The focus of this data mining task was on the user ratings dataset. The use of clustering to do content based filtering on the anime is another route that was not explored. The vast majority of the data in those other anime fields were left untouched without gaining any insights from them. They were cleaned and prepared but ultimately a place for features such as genre and episode count could not be found.  

The title column was not given much attention in terms of cleaning. None of the models used it, so some work may still need to be done there. Additionally, many of the anime that were sequels did not have a synopsis that was vastly different to the original. These could have been identified and their ratings put towards the original. The assumption being here that the user would have little trouble finding the sequel for a show he enjoyed. If they were removed from the dataset, the association rules would make more varied recommendations.  

Also, all ratings were treated the same in this exercise. It would have been useful to incorporate the actual ratings in the models built so as to supply more fine-tuned recommendations which would add more value to the user.

For the topic modelling, further trials with adding to the stopwords could have a positive effect on the topics generated. The model using stopwords found frequently in the reviews stopped at 50, but increasing that number could have improved the results. Using tf-idf for finding stopwords would also have been an interesting approach.

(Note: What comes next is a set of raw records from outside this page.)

-- ==== Sys2Proof/Machine/FmApi.lean ====
section
/-!
DEFINITION. The FM API commands that the management endpoint takes over MCTP (11, R359 to R361; 07, R250 to R252).
-/
namespace Sys2Proof.Machine

namespace State

/-- A command of the fabric manager runs while the supervisor is awake. -/
def fmCommand (act : State → State) (s : State) : State := if s.clk.awake then act s else s

/-- Its response: opcode, return code, payload. -/
def fmDone (op code : Nat) (payload : List Nat) (s : State) : State := s.emit (.fm op code payload)

/-! ### Bindings (R359 to R361, R508) -/

/-- Bytes 0 to 15 of a binding page: the port of each LD, 0xFF where it is unbound. -/
def bindingBytes (s : State) : List Byte := (List.range 16).flatMap fun k => le 1 ((s.boundTo k).getD 0xFF)

/-- A binding page whose check holds: its generation and its bytes. -/
def bindingPage (s : State) (page : Nat) : Option (Nat × List Byte) :=
  let bs := s.hemBytes page 1
  if ofLe ((bs.drop 252).take 4) = crc32c (bs.take 252) then some (ofLe ((bs.drop 16).take 4), bs.take 16) else none

/-- The valid page with the newer generation. -/
def bindingNewest (s : State) : Option (Nat × Nat × List Byte) := match s.bindingPage 68, s.bindingPage 69 with
  | some a, some b => if b.1 < a.1 then some (68, a.1, a.2) else some (69, b.1, b.2)
  | some a, none => some (68, a.1, a.2)
  | none, some b => some (69, b.1, b.2)
  | none, none => none

/-- The bindings are written to the page with the older generation. -/
def bindingWrite (s : State) : State :=
  let (page, gen) := match s.bindingNewest with
    | some (p, g, _) => (if p = 68 then 69 else 68, (g + 1) % 2 ^ 32)
    | none => (68, 1)
  let body := padTo 252 (s.bindingBytes ++ le 4 gen)
  let s1 := s.programHem page (body ++ le 4 (crc32c body))
  s1.putKeep { s1.keep with bindLast := some page }

/-- Whether a port with a and one with b bound LDs train alike: none, a single LD, an MLD (R360). -/
def sameKind (a b : Nat) : Bool := min 2 a == min 2 b

/-- Bind or unbind LD k: Hem first, then the effect, at once or at the port's next training. -/
def bindLater (k p : Nat) (b : Option Nat) (s : State) : State :=
  let s1 := (s.setLd k { s.ldOf k with portNext := some b }).bindingWrite
  let n := (s1.ldsAt p).length
  if sameKind n (if b.isSome then n + 1 else n - 1) then s1.bindNow k b else s1

/-! ### Dynamic capacity (R250 to R252) -/

/-- The DCD region that holds a range wholly. -/
def dcdRegion (s : State) (base len : Nat) : Option Region :=
  s.plan.regions.find? fun r => r.dcd && r.base * 2 ^ 28 ≤ base && base + len ≤ (r.base + r.size) * 2 ^ 28

/-- Why an extent cannot be added, if it cannot. -/
def addRefusal (s : State) (ldMask base len : Nat) : Option Nat := match s.dcdRegion base len with
  | none => some mbInvalidInput
  | some r =>
    let b := 2 ^ r.dcdBlock
    if len = 0 || base % b ≠ 0 || len % b ≠ 0 || ldMask % 2 ^ 16 = 0 || ldMask ≠ ldMask &&& r.ldMask then some mbInvalidInput
    else if s.coh.extents.any fun e => e.base < base + len && base < e.base + e.len then some mbInvalidInput
    else if 4096 ≤ s.coh.extents.length then some mbExhausted
    else none

/-- A release asked for by the fabric manager (R252): a forced one begins at once; otherwise the hosts are asked. -/
def fmRelease (op ext ld : Nat) (forced secure : Bool) (s : State) : State := match s.extentOf ext with
  | none => s.fmDone op mbInvalidInput []
  | some e0 =>
    if !Nat.testBit e0.ldMask ld || e0.state == .releasing || (!forced && e0.state != .active) then s.fmDone op mbInvalidInput []
    else if !s.memActive then s.fmDone op mbMediaDisabled []
    else if s.flush.stopped then s.fmDone op mbBusy []
    else
      let e := { e0 with secure := e0.secure || secure }
      if !forced then ((s.setExtent e).dcEvent 1 e.ldMask e).fmDone op mbSuccess []
      else if !s.storeOk then s.fmDone op mbInternal []
      else ((s.dcEvent 2 e.ldMask e).extentRelease e).fmDone op mbBackground []

/-- Sum of the sizes of the regions of an LD, in 256 MiB units (LD allocations come from the Pattern alone). -/
def ldUnits (s : State) (n : Nat) : Nat := (s.plan.regions.filter fun r => r.forLd n).foldl (fun a r => a + r.size) 0

end State

/-- GET_LD_INFO: memory in 256 MiB units and the number of LDs (Table 11-2). -/
def execGetLdInfo (s : State) : Out :=
  .next (s.fmCommand fun s => s.fmDone 0x5400 mbSuccess [s.plan.regions.foldl (fun a r => a + r.size) 0, 16])

/-- GET_LD_ALLOCATIONS: the 256 MiB units of each LD. -/
def execGetLdAllocations (s : State) : Out := .next (s.fmCommand fun s => s.fmDone 0x5401 mbSuccess ((List.range 16).map s.ldUnits))

/-- SET_LD_ALLOCATIONS: the regions come from the Pattern; the response gives the allocations in force (log 65). -/
def execSetLdAllocations (granules : List Nat) (s : State) : Out :=
  .next (s.fmCommand fun s => s.fmDone 0x5402 mbSuccess ((List.range (min 16 granules.length)).map s.ldUnits))

/-- GET_MULTI_HEADED_INFO: LDs, heads (Table 11-2), the head of each LD. -/
def execGetMultiHeadedInfo (s : State) : Out :=
  .next (s.fmCommand fun s => s.fmDone 0x5500 mbSuccess ([16, 4] ++ (List.range 16).map fun k => (s.boundTo k).getD 0xFF))

/-- GET_DC_REGION_CONFIGURATION (Table 07-1): the DCD regions of an LD. -/
def execGetDcRegionConfiguration (ld : Nat) (s : State) : Out :=
  .next (s.fmCommand fun s =>
    if 16 ≤ ld then s.fmDone 0x5601 mbInvalidInput []
    else if !s.memActive then s.fmDone 0x5601 mbMediaDisabled []
    else
      let rs := s.plan.regions.filter fun r => r.dcd && r.forLd ld
      s.fmDone 0x5601 mbSuccess (rs.length :: rs.flatMap fun r => [r.index, r.base * 2 ^ 28, r.size * 2 ^ 28, 2 ^ r.dcdBlock]))

/-- GET_DC_REGION_EXTENT_LISTS (Table 07-5): the extents that name an LD: number, base, length, state. -/
def execGetDcRegionExtentLists (ld : Nat) (s : State) : Out :=
  .next (s.fmCommand fun s =>
    if 16 ≤ ld then s.fmDone 0x5603 mbInvalidInput []
    else if !s.memActive then s.fmDone 0x5603 mbMediaDisabled []
    else
      let es := s.coh.extents.filter fun e => Nat.testBit e.ldMask ld
      let code (x : ExtState) : Nat := match x with | .offered => 0 | .active => 1 | .releasing => 2
      s.fmDone 0x5603 mbSuccess (es.length :: es.flatMap fun e => [e.id, e.base, e.len, code e.state]))

/-- INITIATE_DYNAMIC_CAPACITY_ADD (R250): an extent is offered to the LDs of a mask. -/
def execInitiateDynamicCapacityAdd (ldMask base len : Nat) (s : State) : Out :=
  .next (s.fmCommand fun s =>
    if !s.memActive then s.fmDone 0x5604 mbMediaDisabled []
    else match s.addRefusal ldMask base len with
      | some c => s.fmDone 0x5604 c []
      | none =>
        let id := s.coh.extents.foldl (fun a e => max a (e.id + 1)) 0
        let e : Extent := { id, base, len, ldMask }
        ((s.modCoh fun c => { c with extents := c.extents ++ [e] }).dcEvent 0 ldMask e).fmDone 0x5604 mbSuccess [id])

/-- INITIATE_DYNAMIC_CAPACITY_RELEASE (R252, R369). -/
def execInitiateDynamicCapacityRelease (ext ld : Nat) (forced : Bool) (s : State) : Out :=
  .next (s.fmCommand fun s => s.fmRelease 0x5605 ext ld forced false).healthCheck

/-- SECURE_RELEASE (Table 11-3, R252): the release removes the range by SECURE_DISCARD. -/
def execSecureRelease (ext ld : Nat) (forced : Bool) (s : State) : Out :=
  .next (s.fmCommand fun s => s.fmRelease 0xC803 ext ld forced true).healthCheck

/-- BIND_LD (R359 to R361): Hem, then the binding. -/
def execBindLd (ld port : Nat) (s : State) : Out :=
  .next (s.fmCommand fun s =>
    if 16 ≤ ld || 4 ≤ port || (s.boundTo ld).isSome then s.fmDone 0xC800 mbInvalidInput []
    else if !s.kpsOk then s.refuseWrite.fmDone 0xC800 mbInternal []
    else (s.bindLater ld port (some port)).fmDone 0xC800 mbSuccess [])

/-- UNBIND_LD (R245, R359 to R361). -/
def execUnbindLd (ld : Nat) (s : State) : Out :=
  .next (s.fmCommand fun s => match s.boundTo ld with
    | none => s.fmDone 0xC801 mbInvalidInput []
    | some p =>
      if 16 ≤ ld then s.fmDone 0xC801 mbInvalidInput []
      else if !s.kpsOk then s.refuseWrite.fmDone 0xC801 mbInternal []
      else if (s.ldOf ld).port = none then ((s.setLd ld { s.ldOf ld with portNext := none }).bindingWrite).fmDone 0xC801 mbSuccess []
      else (s.bindLater ld p none).fmDone 0xC801 mbSuccess [])

/-- GET_BINDINGS (Table 11-3): byte n holds the port of LD n or 0xFF. -/
def execGetBindings (s : State) : Out :=
  .next (s.fmCommand fun s => s.fmDone 0xC802 mbSuccess ((List.range 16).map fun k => (s.boundTo k).getD 0xFF))

end Sys2Proof.Machine
end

For the association rule mining, the transactions were created using the title of the anime as opposed to the anime id. This choice was made purely because it is easier to just read the title of the anime rather than having to do a look up for the title based on the anime id. 

### Next Steps

There are many ways in which the models could be improved as outlined above. Experimenting with different kinds of clustering techniques, filtering for higher ratings in the user ratings when selecting transactions as well as improving on the stopwords used in the topic model are all paths not taken. Following along these paths and iterating further should lead to better models. As it stands, the current models do provide benefits and will therefore be deployed.

## Deployment

1. Build the models and store them in a format that allows for easy retrieval.  
2. Store models in AWS S3 buckets
3. Create microservice using flask to load the models on start up and accept requests through APIs to provide recommendations.
4. Deploy microservice to AWS to make it available publicly.
5. Create MySQL database for the application server which will store all anime and user information for the application.
6. The database for the application will also be hosted on AWS
7. Create application server using spring boot to handle the business logic for the website.
8. Deploy application server to AWS to facilitate communication with the recommendations microservice
9. Create user portal using NextJS.
10. Deploy user portal using Vercel to make it available publicly.

### Monitoring

Provide sufficient logging throughout the application to facilitate the troubleshooting of any issues that may arise post-deployment.  
AWS allows for the export of application logs to aid in troubleshooting. It also provides a general health status for the environment in which the application is running.  
The database can be queried so as to get a clear state on the information being stored.